The molecules activating the Nalp3 inflammasome are multiple and, intriguingly enough, involve microbial components, as well as endogenous danger signals Citation[17,18]. The latter, that is the recognition of danger signals by Nalp3, is of great interest considering the idea that tissue damage during infection and inflammation might signal the presence of pathogenic bacteria. Adding the fact that activation and release of IL-1β requires two signals (TLR and NLR mediated), it is intriguing to speculate that this dual mechanism alerts the host to dangerous pathogens but protects us from detrimental inflammation when facing harmless microbes. In turn, this could explain, for example, why some bacteria colonize the respiratory tract without causing severe inflammation. Host cells might recognize the presence of these bacteria via TLRs, but only cell-damaging effects that lead to the release of danger molecules would provide the second signal required for full-blown inflammation. However, the definite ligands of Nalp3 are not entirely understood, but several reports have demonstrated activation of Nalp3 via ATP via potassium efflux-inducing bacterial toxins but also uric acid Citation[18]. Together, these mechanisms indicate that the pathways that are commonly associated with cell damage result in the activation of the Nalp3 inflammasome and release of mature IL-1β.

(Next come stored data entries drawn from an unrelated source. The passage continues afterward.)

-- ==== Sys2Proof/Tests/Slice0.lean ====
section
/-! SUPPORT. Tests on small states, each of one step or of none: ill-formed commands refused, words decoded, and for each
statement a state and operands that meet its hypotheses. -/

namespace Sys2Proof.Tests

set_option Elab.async false

open Sys2Proof Sys2Proof.Machine

/-- The state that a command leaves; the state itself where it stops. -/
def after (i : Instr) (s : State) : State :=
  match exec i s with
  | .next t => t
  | _ => s

/-- Whether a command completes at a state. -/
def completes (i : Instr) (s : State) : Bool :=
  match exec i s with
  | .next _ => true
  | _ => false

/-- A machine whose job of slot 0 has identifier 1, and whose map places the first two logical cores. -/
def withJob (j : Job) : State :=
  { State.reset with
    jobs := State.reset.jobs.set 0 { j with info := { j.info with id := 1 } }
    health := { State.reset.health with map := [{ cluster := 0, core := 0 }, { cluster := 0, core := 1 }] } }

/-- A machine that runs the job of slot 0. -/
def running (j : Job) : State :=
  { withJob { j with info := { j.info with state := .running } } with sched := { running := some 0 } }

/-- A core whose register `n` holds the `n`-th element, from s1 on. -/
def coreWith (regs : List Nat) : Core := { sregs := 0 :: regs.map (BitVec.ofNat 64) ++ List.replicate (31 - regs.length) 0 }

/-- A job whose core 0 stands at the one instruction of its program. -/
def jobAt (w : Nat) (c : Core) : Job :=
  { image := { cores := [(0, { progLen := 16, code := leBytes 16 w })] }, run := { cores := [(0, c)] } }

/-- A machine whose core 0 stands at a word. -/
def atWord (w : Nat) (c : Core) : State := running (jobAt w c)

/-- A scratchpad that holds bytes at an offset. -/
def pad (off : Nat) (bs : List Nat) : NMap Byte := memWrite [] off (bs.map (BitVec.ofNat 8))

/-- A command of one opcode for the job of slot 0. -/
def cmdOf (op : Nat) : Cmd :=
  { desc := { opcode := op, flags := 0, tag := 7, job := 1, ring := 0, prio := 0, w8 := 0, w16 := 0, w24 := 0, w32 := 0, w40 := 0
              w48 := 0, cookie := 0 }
    port := .a, set := 0, sealed := false, dev := false, caddr := 0, seq := 3 }

/-! ## Ill-formed commands are refused by name of their check -/

/-- A format S whose fields are all 0. -/
def zS : FmtS := { rd := 0, ra := 0, rb := 0, cond := 0, imm := 0 }

/-- A format C whose fields are all 0. -/
def zC : FmtC := { reg := 0, chan := 0, imm := 0 }

/-- A format M whose fields are all 0. -/
def zM : FmtM := { ra := 0, rb := 0, rc := 0, rd := 0, sem := 0, semb := 0, imm := 0 }

/-- A format A whose fields are all 0. -/
def zA : FmtA := { prec := 0, span := 0, ctrl := 0, operand := 0 }

/-- A format V on one FP32 element. -/
def zV : FmtV :=
  { imm := 0, aux := 0, creg := 0, rowlen := 0, pgt := false, minv := false, masked := false, mreg := 0, src3 := 0, src2 := 0
    src1 := 0, dst := 0, count := 0, bcast := 0, type := 0 }

/-- A format B whose fields are all 0. -/
def zB : FmtB :=
  { rowbytes := 0, hint := 0, creg := 0, stride := 0, minv := false, masked := false, mreg := 0, rows := 0, base := 0, idx := 0
    data := 0, count := 0, idx64 := false, type := 0 }

/-- A format I of a STEP. -/
def zI : FmtI := { pneg := false, notify := false, res := 0, pred := 0, caddr := 0, desc := 0, cmd := 0x10 }

/-- A packet of one type without payload. -/
def packet (type : Nat) : Packet :=
  { dest := 0, src := 5, job := 1, type, chan := 1, ordered := false, down := false, hops := 0, flow := 0, seq := 1, msg := 0
    opA := 0, opB := 0, payload := [] }

theorem test_wf_core_and_formats :
    (Instr.sli 511 zS).wf = true ∧ (Instr.sli 512 zS).wf = false ∧ (Instr.sadd 0 { zS with rd := 32 }).wf = false ∧
    (Instr.br 0 { zS with cond := 16 }).wf = false ∧ (Instr.send 0 { zC with chan := 65536 }).wf = false ∧
    (Instr.recv 0 { zC with reg := 32 }).wf = false ∧ (Instr.wait 0 { zM with sem := 4096 }).wf = false ∧
    (Instr.rpass 0 { zM with semb := 4096 }).wf = false ∧ (Instr.signal 0 { zM with rc := 32 }).wf = false ∧
    (Instr.matmul 0 { zA with operand := 65536 }).wf = false ∧ (Instr.qk 0 { zA with span := 32 }).wf = false ∧
    (Instr.vadd 0 { zV with count := 16384 }).wf = false ∧ (Instr.vadd 0 { zV with type := 6 }).wf = false ∧
    (Instr.vcmp 0 { zV with rowlen := 32768 }).wf = false ∧ (Instr.vsel 0 { zV with bcast := 4 }).wf = false ∧
    (Instr.bgather 0 { zB with stride := 32768 }).wf = false ∧ (Instr.bscatter 0 { zB with hint := 4 }).wf = false ∧
    (Instr.issue 0 { zI with cmd := 256 }).wf = false ∧ (Instr.issue 0 { zI with res := 32 }).wf = false := by decide

theorem test_wf_commands :
    (Instr.jobStart (cmdOf 0x02)).wf = true ∧ (Instr.jobStart (cmdOf 0x04)).wf = false ∧
    (Instr.copyIn { cmdOf 0x20 with set := 64 }).wf = false ∧
    (Instr.stepCmd { cmdOf 0x10 with desc := { (cmdOf 0x10).desc with job := 65536 } }).wf = false ∧
    (Instr.chunk { cmdOf 0x11 with desc := { (cmdOf 0x11).desc with flags := 256 } }).wf = false := by decide

theorem test_wf_units :
    (Instr.firingDone 64).wf = false ∧ (Instr.streamMoveDone 1048576).wf = false ∧ (Instr.codecWindowLoaded 16).wf = false ∧
    (Instr.descriptorIntake .a 64).wf = false ∧ (Instr.creditReturn 65536).wf = false ∧ (Instr.rpassSend 8).wf = false ∧
    (Instr.heatDecay 32).wf = false ∧ (Instr.regulatorWindowStart 48 0).wf = false ∧
    (Instr.regulatorWindowStart 0 9).wf = false ∧ (Instr.flitAckTimer 48).wf = false ∧ (Instr.laneFail 0 9).wf = false ∧
    (Instr.nakReceive 0 1024).wf = false ∧ (Instr.e2eAckTimer ⟨0, 0⟩ 0).wf = false ∧ (Instr.e2eAckTimer ⟨0, 65536⟩ 1).wf = false ∧
    (Instr.transitCreditTimeout 0 4).wf = false ∧ (Instr.fwCoreTrap ⟨40, .trap⟩).wf = false ∧ (Instr.hostedCoreSwitch 34 0).wf = false ∧
    (Instr.coreVerifyDone 0 17 true).wf = false ∧ (Instr.d2dWordError 0 2).wf = false ∧
    (Instr.stallMonitorTrip (.ringPass 8)).wf = false ∧ (Instr.eccError (.bank 0 0 8) true).wf = false ∧
    (Instr.hbmUnitFail 48 none).wf = false ∧ (Instr.hbmUnitFail 0 (some 32)).wf = false ∧
    (Instr.woodpileTestTimer [(34, 0)]).wf = false ∧ (Instr.phaseFail 0 12).wf = false ∧ (Instr.phaseFail 41 15).wf = true ∧
    (Instr.phaseFail 42 0).wf = false ∧ (Instr.hbmThermalPace 48 0).wf = false := by decide

theorem test_wf_packets_and_ports :
    (Instr.packetWrite (packet 1)).wf = true ∧ (Instr.packetWrite (packet 2)).wf = false ∧
    (Instr.packetSignal { packet 2 with chan := 4 }).wf = false ∧ (Instr.packetReservedType (packet 8)).wf = true ∧
    (Instr.packetReservedType (packet 0x22)).wf = false ∧
    (Instr.packetWrite { packet 1 with flow := 2 ^ 32 }).wf = false ∧ (Instr.flitReceive 0 ⟨[], none, []⟩).wf = false ∧ (Instr.ringEnable .a 0 2).wf = false ∧
    (Instr.ringSqTail .b 64 0).wf = false ∧ (Instr.msixMessage .a 129).wf = false ∧ (Instr.jobSemAdd .a 4096 0).wf = false ∧
    (Instr.bar2Read .a (2 ^ 38 - 7) 8).wf = false ∧ (Instr.jobPgtStage .a 2 0).wf = false ∧
    (Instr.jobPgtStage .a 0x40000 0).wf = false ∧ (Instr.emuApertureRead .a 0x7FFC).wf = false ∧
    (Instr.emuApertureWrite .a 0x10000 0).wf = false ∧ (Instr.registerWrite .a (2 ^ 26 - 4) 8 0).wf = false ∧ (Instr.pcieLinkUp .a 3 16).wf = false ∧
    (Instr.pcieLinkUp .a 6 12).wf = false := by decide

/-! ## Words of command programs, written out from their formats -/

/-- Format S (R202): OPCODE bits 7:0, RD 12:8, RA 17:13, RB 22:18, COND 26:23, IMM 127:64. -/
theorem test_words_of_format_s :
    decodeInsn 0 0x00000000000000070000000000000501 = some (.sli 0 { zS with rd := 5, imm := 7 }) ∧
    decodeInsn 0 (2 ^ 64 * 16 + 2 ^ 18 * 3 + 2 ^ 13 * 2 + 2 ^ 8 * 1 + 0x02) =
      some (.sadd 0 { rd := 1, ra := 2, rb := 3, cond := 0, imm := 16 }) ∧
    decodeInsn 9 (2 ^ 64 * 4 + 2 ^ 23 * 5 + 2 ^ 18 * 31 + 2 ^ 13 * 30 + 0x0C) =
      some (.br 9 { rd := 0, ra := 30, rb := 31, cond := 5, imm := 4 }) ∧
    decodeInsn 0 0x07 = none ∧ decodeInsn 0 (2 ^ 27 + 0x01) = none ∧ decodeInsn 0 (2 ^ 23 * 7 + 0x0C) = none := by decide

/-- Format C (R203): OPCODE bits 7:0, REG 12:8, CHAN 31:16, IMM 127:64. -/
theorem test_words_of_format_c :
    decodeInsn 0 0x00000000000000400000000000090310 = some (.send 0 { reg := 3, chan := 9, imm := 64 }) ∧
    decodeInsn 0 0x00000000000000000000000000090312 = some (.free 0 { reg := 3, chan := 9, imm := 0 }) := by decide

/-- Format V (R207): VADD of 16 FP32 elements, DST s1, SRC1 s2. -/
theorem test_words_of_format_v :
    decodeInsn 1 0x000000000000000000000041000F0040 = some (.vadd 1 { zV with src1 := 2, dst := 1, count := 15 }) := by decide

/-- Format I (R216): ISSUE of a STEP whose body s3 points to, its record at s1. -/
theorem test_words_of_format_i :
    decodeInsn 2 0x000000000000000000000000002310A0 = some (.issue 2 { zI with caddr := 1, desc := 3 }) ∧
    decodeInsn 2 0x000000000000000000000000002311A0 = none := by decide

/-! ## The machine -/

/-- One step takes the front command, and an empty queue idles: witnesses of the statements about every step. -/
theorem test_step_runs_front :
    State.reset.sized ∧ (∃ t, step { State.reset with pending := [.throttleNRelease] } = .next t) ∧
    (∃ t, step State.reset = .next t) ∧ State.reset.pending = [] := by
  refine ⟨⟨rfl, rfl, rfl, rfl⟩, ⟨_, rfl⟩, ⟨_, rfl⟩, rfl⟩

/-- The words given for the queue's front are put there. -/
theorem test_fetch_word_puts_nothing : (State.reset.withFetchWord 16 0).pending = [] := by decide

/-- Every class of well-formed command has a member; the two exceptions of the completion statement stop. -/
theorem test_wf_completes_witness :
    (Instr.secSvnCommitHeartwood).wf = true ∧ (Instr.eccError (.hubBuffer 7) false).wf = true ∧
    exec (.eccError (.hubBuffer 7) false) State.reset = .fault .moduleLost := by
  refine ⟨rfl, rfl, rfl⟩

/-! ## Scalar instructions: R199, R202, R230 -/

/-- Register 0 discards a write, and register 31 takes it. -/
theorem test_register_zero :
    ((coreWith []).setReg 0 9).reg 0 = 0 ∧ ((coreWith []).setReg 31 9).reg 31 = 9 ∧ ((coreWith []).setReg 31 9).reg 30 = 0 := by
  decide

/-- SLI, SADD, SMUL, SAND, SSHR and SCMP stand at their word, and give 7, 2^64 - 1 + 2 wrapped, -1 × 3, a mask, a shift by 65
modulo 64, and LT of -1. -/
theorem test_scalar_results :
    let f : FmtS := { rd := 5, ra := 1, rb := 2, cond := 0, imm := 1 }
    let c := coreWith [2 ^ 64 - 1, 1]
    let r := fun (op : Nat) (i : Nat → FmtS → Instr) (f : FmtS) => (after (i 0 f) (atWord (wordS op f) c)).coreOf 0 0
    (atWord (wordS 0x01 f) c).mayIssue 0 = some 0 ∧ fmtSOk f = true ∧
    (r 0x01 .sli f).reg 5 = 1 ∧ (r 0x02 .sadd f).reg 5 = 1 ∧ (r 0x03 .smul f).reg 5 = BitVec.ofNat 64 (2 ^ 64 - 2) ∧
    (r 0x04 .sand f).reg 5 = 2 ∧ (r 0x05 .sshr { f with imm := 64 }).reg 5 = BitVec.ofNat 64 (2 ^ 63 - 1) ∧
    (r 0x06 .scmp { f with cond := 3 }).reg 5 = 1 ∧ (r 0x06 .scmp { f with cond := 5 }).reg 5 = 0 ∧
    (r 0x01 .sli { f with rd := 0 }).reg 0 = 0 ∧ (r 0x02 .sadd f).insn = 1 := by decide +kernel

/-- SLD and SST at the last 8 B of the scratchpad; one byte on they fault at that address. -/
theorem test_scalar_memory :
    let f : FmtS := { rd := 5, ra := 1, rb := 2, cond := 0, imm := 0 }
    let c := { coreWith [6291448, 0x0102] with scratch := pad 6291448 [9, 8] }
    let d := coreWith [6291449, 0x0102]
    ((after (.sld 0 f) (atWord (wordS 0x08 f) c)).coreOf 0 0).reg 5 = 0x0809 ∧
    memWord ((after (.sst 0 f) (atWord (wordS 0x09 f) c)).coreOf 0 0).scratch 6291448 8 = 0x0102 ∧
    (((jobAt (wordS 0x09 f) c).image.sec 0).inProgram 6291448 8) = false ∧
    ((after (.sld 0 f) (atWord (wordS 0x08 f) d)).job 0).fault = some { core := 0, insn := 0, lane := 0, addr := 6291449 } ∧
    ((after (.sst 0 f) (atWord (wordS 0x09 f) d)).job 0).info.state = .pausing ∧
    (atWord (wordS 0x08 f) d).sched.pausing = none := by decide +kernel

/-- SPG of the last group and of the first that is not there, a branch taken and not, NEXT, and the batch that reaches it. -/
theorem test_parameters_branches_next :
    let f : FmtS := { rd := 5, ra := 1, rb := 2, cond := 7, imm := 0 }
    let j := fun (c : Core) (w : Nat) => { jobAt w c with
      image := { (jobAt w c).image with clusters := [(0, { pgt := 2 })] } }
    let put := fun (j : Job) => { j with run := { j.run with pgt := [(pgtIndex 0 1 7, 0xAB)] } }
    let go := fun (op : Nat) (i : Instr) (f : FmtS) (c : Core) => (after i (running (put (j c (wordS op f))))).coreOf 0 0
    (go 0x0A (.spg 0 f) f (coreWith [257])).reg 5 = 0xAB ∧ (go 0x0A (.spg 0 f) f (coreWith [2])).reg 5 = 0 ∧
    (go 0x0C (.br 0 { f with cond := 1, imm := 9 }) { f with cond := 1, imm := 9 } (coreWith [4, 4])).insn = 9 ∧
    (go 0x0C (.br 0 { f with cond := 1, imm := 9 }) { f with cond := 1, imm := 9 } (coreWith [4, 5])).insn = 1 ∧
    (go 0x0D (.next 0 { f with cond := 0 }) { f with cond := 0 } { coreWith [] with batch := some 3 }).wait = .next 5 := by
  decide +kernel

What about the role of PPRs as targets for future therapies of bacterial infections or their most severe complication, namely sepsis? At this juncture, there are two Phase III trials under way that attempt to prevent the overwhelming inflammatory response during severe sepsis by means of TLR blockade Citation[19]. Eritoran (E5564, Eisai Pharmaceutical, USA) is a TLR4 antagonist and TAK242 (Takeda Pharmaceutical, Japan) blocks the TLR4-induced signaling pathway. Both compounds showed favorable effects in earlier studies and patients are currently being recruited. At this point, there are no clinical trials under way that investigate drugs targeting the inflammasome during sepsis. Nevertheless, caspase-1 inhibitors are available and clinical studies in sterile inflammatory diseases, such as psoriasis and rheumatoid arthritis, are ongoing Citation[20]. In the future, it will be exciting to see whether these new compounds might influence the tissue-damaging effects of the inflammatory response against bacteria.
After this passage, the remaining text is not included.